Dual coding– (maybe my favourite) using pictures with words. Now this is something I have advocated for years. This is why a lot of my power points have little images, activities such as those that ask students to link an image to a theory and the creation of the coveralls with boxes to follow the power points with, all focus on linking images to words. We often think in pictures.

Resilience:

The final section of our morning focused upon building resilience in students. Developing resilience is especially important in an environment that includes a lot of testing and reliance on students to ‘think’.  Students might have the best intentions to do20191002_105922.jpg work or have high aspirations of themselves but this does not always translate into behaviour. Students sometimes struggle to convey intentions into practice.

So to improve resilience is all about the environment you create between challenge and support. If there is no challenge or support then learning just becomes stagnant. If there is lots of support but little challenge this then creates a comfortable environment. If there is too much challenge and not enough support this leads to burn out and finally if the challenge is high but the support is also in place then this lead to resilience. Where do you fall?

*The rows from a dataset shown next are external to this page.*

-- ==== Sys2Proof/Laws/Exec.lean ====
section
/-! SUPPORT. Each command's meaning: one rewriting lemma for each arm of exec. -/

namespace Sys2Proof.Machine
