-- ==== Sys2Proof/WellFormed.lean ====
section
/-! DEFINITION. Which commands are well formed: every operand that names a part of the hub, or a master, names one that exists. -/

namespace Sys2Proof

/-- A master that R481 lists, with a privilege of 0, 1 or 2 and a hub number of ten bits. -/
def okWho (w : Who) : Bool := decide (w.master < 32) && decide (w.priv < 3) && decide (w.hub < 1024)

/-- A port (R8). -/
def okPort (p : Nat) : Bool := decide (p < 64)

/-- A Lenor trunk T0 to T5 (R8). -/
def okTrunk (n : Nat) : Bool := decide (n < 6)

/-- An Ethernet port (R8). -/
def okEth (p : Nat) : Bool := decide (6 ≤ p) && decide (p < 14)

/-- A PCIe port (R8). -/
def okPcie (p : Nat) : Bool := p == 14 || p == 15

/-- A display port (R8). -/
def okDisp (p : Nat) : Bool := decide (16 ≤ p) && decide (p < 20)

/-- A USB host port (R8). -/
def okUsbh (p : Nat) : Bool := decide (20 ≤ p) && decide (p < 36)

/-- A USB function port (R8). -/
def okUsbf (p : Nat) : Bool := p == 36 || p == 37

/-- A CAN port (R8). -/
def okCan (p : Nat) : Bool := decide (38 ≤ p) && decide (p < 42)

/-- A UART (R8). -/
def okUart (p : Nat) : Bool := decide (42 ≤ p) && decide (p < 50)

/-- An I²C port (R8). -/
def okI2c (p : Nat) : Bool := decide (50 ≤ p) && decide (p < 58)

/-- An SPI port (R8). -/
def okSpi (p : Nat) : Bool := decide (58 ≤ p) && decide (p < 62)

/-- An egress of the switch: a port or an internal endpoint (R132). -/
def okEgress (p : Nat) : Bool := decide (p < 72)

/-- An island (R20). -/
def okIsland (n : Nat) : Bool := decide (n < 19)

/-- A submission ring, or a completion ring (R70). -/
def okRing (n : Nat) : Bool := decide (n < 1024)

/-- A ring of either kind: completion rings are numbered from 1,024 on (log entry 2). -/
def okRings (n : Nat) : Bool := decide (n < 2048)

/-- A function, PF0 or VF1 to VF15 (R70). -/
def okFn (f : Nat) : Bool := decide (f < 16)

/-- A local number of a tunnel (R110). -/
def okLocal (l : Nat) : Bool := decide (l < 4096)

/-- An index of the table of terminating tunnels (R128). -/
def okTerm (i : Nat) : Bool := decide (i < 8192)

/-- A tunnel ID (R110). -/
def okTid (t : Nat) : Bool := decide (t < 2 ^ 22)

/-- The number of a hub (R189). -/
def okHub (h : Nat) : Bool := decide (h < 1024)

/-- A colour (R195). -/
def okColour (c : Nat) : Bool := decide (c < 16)

/-- A cell of the shared buffer (R130). -/
def okCell (c : Nat) : Bool := decide (c < 2 ^ 17)

/-- A traffic class, or another of eight. -/
def okClass (c : Nat) : Bool := decide (c < 8)

/-- A power channel (R310). -/
def okChannel (c : Nat) : Bool := decide (c < 8)

/-- A connection of Escort (R463). -/
def okConn (c : Nat) : Bool := decide (c < 32)

/-- A safety input pair of Escort (R455). -/
def okPair (n : Nat) : Bool := decide (n < 8)

/-- A convoy slot (R262). -/
def okSlot (i : Nat) : Bool := decide (i < 256)

/-- An endpoint context of the USB host engine (R376). -/
def okCtx (i : Nat) : Bool := decide (i < 512)

/-- A 16-bit number. -/
def okHalf (x : Nat) : Bool := decide (x < 65536)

Establishing this resilience depends on differentiation. This does not mean creating three different tasks within a classroom (hard, intermediate, easy) because the weakest students will then never have the opportunity to achieve higher and will just be comfortable in their learning. Instead having the high expectations and growth mindset that all students can achieve the top, it is then about providing the support to the students that need it. Start from the top then stagger down if needed.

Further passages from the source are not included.